| Exercise instructions |
The data below has to be returned exactly, down to the last character.

[[ Supplied material open ]]

/-- A FETCH on a CYCLIC UP stream (R110, R111): HALT, HOLD, no timebase, off-cycle, second fetch and underrun in order; and
the whole oldest CLOSED side as one DATA cell with SEQ 0, the side freed and reported to the port, which issues the stream's
grants (R36, R41, R129). -/
def Obligations.CyclicFetchAnswered : Prop :=
  ∀ (s : State) (c : CellHdr) (n : Fin 32), s.Reaches c n → (s.stream n).entry.Is .cyclic .up →
    let st := s.stream n
    let served := s.timebase.state = .locked ∨ s.timebase.state = .coasting
    let missed := { st with counters := { st.counters with intervalMiss := satInc st.counters.intervalMiss } }
    (st.response = .halt → exec (.fetch c) s = .next (s.withAnswer c .halt c.seq [])) ∧
    (st.response = .hold → exec (.fetch c) s = .next (s.withAnswer c .empty false [])) ∧
    (st.response = .opened → ¬ served →
      exec (.fetch c) s =
        .next (((s.withStreamEvent n .intervalMiss 1).withStream n missed).withAnswer c .empty false [])) ∧
    (st.response = .opened → served → st.entry.due s.timebase.count = false →
      exec (.fetch c) s =
        .next (((s.withStreamEvent n .intervalMiss 2).withStream n missed).withAnswer c .empty false [])) ∧
    (st.response = .opened → served → st.entry.due s.timebase.count = true → st.served = true →
      exec (.fetch c) s = .next ((s.withStream n { st with counters := { st.counters with
        secondFetch := satInc st.counters.secondFetch } }).withAnswer c .empty false [])) ∧
    (∀ k, st.response = .opened → served → st.entry.due s.timebase.count = true → st.served = false →
      st.Drains k →
      exec (.fetch c) s = .next
        (((s.withStream n { st.setSide k Side.empty with
            order := st.order.filter (fun j => j != k), served := true,
            counters := { st.counters with passed := st.counters.passed + 1 } }).withAnswer c .data false
          (s.pool.readBytes (st.entry.byteAddr k 0) (st.side k).fill)).issueGrants n)) ∧
    (st.response = .opened → served → st.entry.due s.timebase.count = true → st.served = false →
      (∀ k, ¬ st.Drains k) →
      exec (.fetch c) s = .next (((s.withStreamEvent n .underrun
          (if ∃ k ∈ st.entry.sideNos, (st.side k).state = .filling then 2 else 1)).withStream n
        { st with served := true, counters := { st.counters with underrun := satInc st.counters.underrun } }).withAnswer
          c .empty false []))

/-! ### The Cycle Timebase -/

/-- A marker taken in UNSYNCED or LOST makes a first boundary and locks the timebase (R94); no unserved check is made, every
HELD side of an enabled CYCLIC DOWN stream is released and reported, and every served flag cleared (R113, R114). That the
reports follow all the releases is the model's choice (log entry 8). -/
def Obligations.MarkerLocksTimebase : Prop :=
  ∀ (s : State) (c : CellHdr) (k : Half) (time : Ticks), s.Receives →
    s.timebase.state = .unsynced ∨ s.timebase.state = .lost →
    ∃ t : State, exec (.cycle c k time) s = .next t ∧
      s.BoundaryEffects t
        { s.timebase with
          state := .locked, count := k, consecutive := 0, last := some { time := time, kind := .marker },
          timer := some (time + s.timebase.length.ticks), markers := s.timebase.markers + 1 }
        (s.events.offer k .timebaseLocked 0xFF#8 0xFF#8 (if s.timebase.state = .unsynced then 1 else 2)) none

/-- A marker that claims the last boundary (R93 test 1, R95): count, boundary time, timer and state, with MARKER-SKEW (count)
before TIMEBASE-LOCKED (R98); nothing is handed to the Cyclic Scheduler. That the MARKER-SKEW record carries k follows R98 and
R92 (log entry 9). -/
def Obligations.MarkerClaimsBoundary : Prop :=
  ∀ (s : State) (c : CellHdr) (k : Half) (time t0 : Ticks), s.Receives →
    s.timebase.state = .locked ∨ s.timebase.state = .coasting →
    s.timebase.last = some { time := t0, kind := .interpolated false } → time - t0 ≤ s.timebase.length.ticks / 8 →
    let e1 := if k = s.timebase.count then s.events else s.events.offer k .markerSkew 0xFF#8 0xFF#8 2
    exec (.cycle c k time) s = .next { s with
      timebase := { s.timebase with
        state := .locked, count := k, consecutive := 0, last := some { time := time, kind := .interpolated true },
        timer := some (time + s.timebase.measured.getD s.timebase.length.ticks),
        markers := s.timebase.markers + 1 },
      events := if s.timebase.state = .coasting then e1.offer k .timebaseLocked 0xFF#8 0xFF#8 3 else e1 }

/-- A marker that claims nothing and comes less than L/2 after the last boundary is a runt: it is counted, MARKER-SKEW
(runt) is offered, and nothing else changes (R93, R96). -/
def Obligations.RuntMarkerDiscarded : Prop :=
  ∀ (s : State) (c : CellHdr) (k : Half) (time : Ticks) (b : Boundary), s.Receives →
    s.timebase.state = .locked ∨ s.timebase.state = .coasting → s.timebase.last = some b →
    ¬ (b.kind = .interpolated false ∧ time - b.time ≤ s.timebase.length.ticks / 8) →
    time - b.time < s.timebase.length.ticks / 2 →
    exec (.cycle c k time) s = .next { s.withPlainEvent .markerSkew 1 with
      timebase := { s.timebase with markers := s.timebase.markers + 1 } }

[[ Supplied material closed ]]

| Solution below |
/-- A FETCH on a CYCLIC UP stream (R110, R111): HALT, HOLD, no timebase, off-cycle, second fetch and underrun in order; and
the whole oldest CLOSED side as one DATA cell with SEQ 0, the side freed and reported to the port, which issues the stream's
grants (R36, R41, R129). -/
def Obligations.CyclicFetchAnswered : Prop :=
  ∀ (s : State) (c : CellHdr) (n : Fin 32), s.Reaches c n → (s.stream n).entry.Is .cyclic .up →
    let st := s.stream n
    let served := s.timebase.state = .locked ∨ s.timebase.state = .coasting
    let missed := { st with counters := { st.counters with intervalMiss := satInc st.counters.intervalMiss } }
    (st.response = .halt → exec (.fetch c) s = .next (s.withAnswer c .halt c.seq [])) ∧
    (st.response = .hold → exec (.fetch c) s = .next (s.withAnswer c .empty false [])) ∧
    (st.response = .opened → ¬ served →
      exec (.fetch c) s =
        .next (((s.withStreamEvent n .intervalMiss 1).withStream n missed).withAnswer c .empty false [])) ∧
    (st.response = .opened → served → st.entry.due s.timebase.count = false →
      exec (.fetch c) s =
        .next (((s.withStreamEvent n .intervalMiss 2).withStream n missed).withAnswer c .empty false [])) ∧
    (st.response = .opened → served → st.entry.due s.timebase.count = true → st.served = true →
      exec (.fetch c) s = .next ((s.withStream n { st with counters := { st.counters with
        secondFetch := satInc st.counters.secondFetch } }).withAnswer c .empty false [])) ∧
    (∀ k, st.response = .opened → served → st.entry.due s.timebase.count = true → st.served = false →
      st.Drains k →
      exec (.fetch c) s = .next
        (((s.withStream n { st.setSide k Side.empty with
            order := st.order.filter (fun j => j != k), served := true,
            counters := { st.counters with passed := st.counters.passed + 1 } }).withAnswer c .data false
          (s.pool.readBytes (st.entry.byteAddr k 0) (st.side k).fill)).issueGrants n)) ∧
    (st.response = .opened → served → st.entry.due s.timebase.count = true → st.served = false →
      (∀ k, ¬ st.Drains k) →
      exec (.fetch c) s = .next (((s.withStreamEvent n .underrun
          (if ∃ k ∈ st.entry.sideNos, (st.side k).state = .filling then 2 else 1)).withStream n
        { st with served := true, counters := { st.counters with underrun := satInc st.counters.underrun } }).withAnswer
          c .empty false []))

/-! ### The Cycle Timebase -/

/-- A marker taken in UNSYNCED or LOST makes a first boundary and locks the timebase (R94); no unserved check is made, every
HELD side of an enabled CYCLIC DOWN stream is released and reported, and every served flag cleared (R113, R114). That the
reports follow all the releases is the model's choice (log entry 8). -/
def Obligations.MarkerLocksTimebase : Prop :=
  ∀ (s : State) (c : CellHdr) (k : Half) (time : Ticks), s.Receives →
    s.timebase.state = .unsynced ∨ s.timebase.state = .lost →
    ∃ t : State, exec (.cycle c k time) s = .next t ∧
      s.BoundaryEffects t
        { s.timebase with
          state := .locked, count := k, consecutive := 0, last := some { time := time, kind := .marker },
          timer := some (time + s.timebase.length.ticks), markers := s.timebase.markers + 1 }
        (s.events.offer k .timebaseLocked 0xFF#8 0xFF#8 (if s.timebase.state = .unsynced then 1 else 2)) none

/-- A marker that claims the last boundary (R93 test 1, R95): count, boundary time, timer and state, with MARKER-SKEW (count)
before TIMEBASE-LOCKED (R98); nothing is handed to the Cyclic Scheduler. That the MARKER-SKEW record carries k follows R98 and
R92 (log entry 9). -/
def Obligations.MarkerClaimsBoundary : Prop :=
  ∀ (s : State) (c : CellHdr) (k : Half) (time t0 : Ticks), s.Receives →
    s.timebase.state = .locked ∨ s.timebase.state = .coasting →
    s.timebase.last = some { time := t0, kind := .interpolated false } → time - t0 ≤ s.timebase.length.ticks / 8 →
    let e1 := if k = s.timebase.count then s.events else s.events.offer k .markerSkew 0xFF#8 0xFF#8 2
    exec (.cycle c k time) s = .next { s with
      timebase := { s.timebase with
        state := .locked, count := k, consecutive := 0, last := some { time := time, kind := .interpolated true },
        timer := some (time + s.timebase.measured.getD s.timebase.length.ticks),
        markers := s.timebase.markers + 1 },
      events := if s.timebase.state = .coasting then e1.offer k .timebaseLocked 0xFF#8 0xFF#8 3 else e1 }

/-- A marker that claims nothing and comes less than L/2 after the last boundary is a runt: it is counted, MARKER-SKEW
(runt) is offered, and nothing else changes (R93, R96). -/
def Obligations.RuntMarkerDiscarded : Prop :=
  ∀ (s : State) (c : CellHdr) (k : Half) (time : Ticks) (b : Boundary), s.Receives →
    s.timebase.state = .locked ∨ s.timebase.state = .coasting → s.timebase.last = some b →
    ¬ (b.kind = .interpolated false ∧ time - b.time ≤ s.timebase.length.ticks / 8) →
    time - b.time < s.timebase.length.ticks / 2 →
    exec (.cycle c k time) s = .next { s.withPlainEvent .markerSkew 1 with
      timebase := { s.timebase with markers := s.timebase.markers + 1 } }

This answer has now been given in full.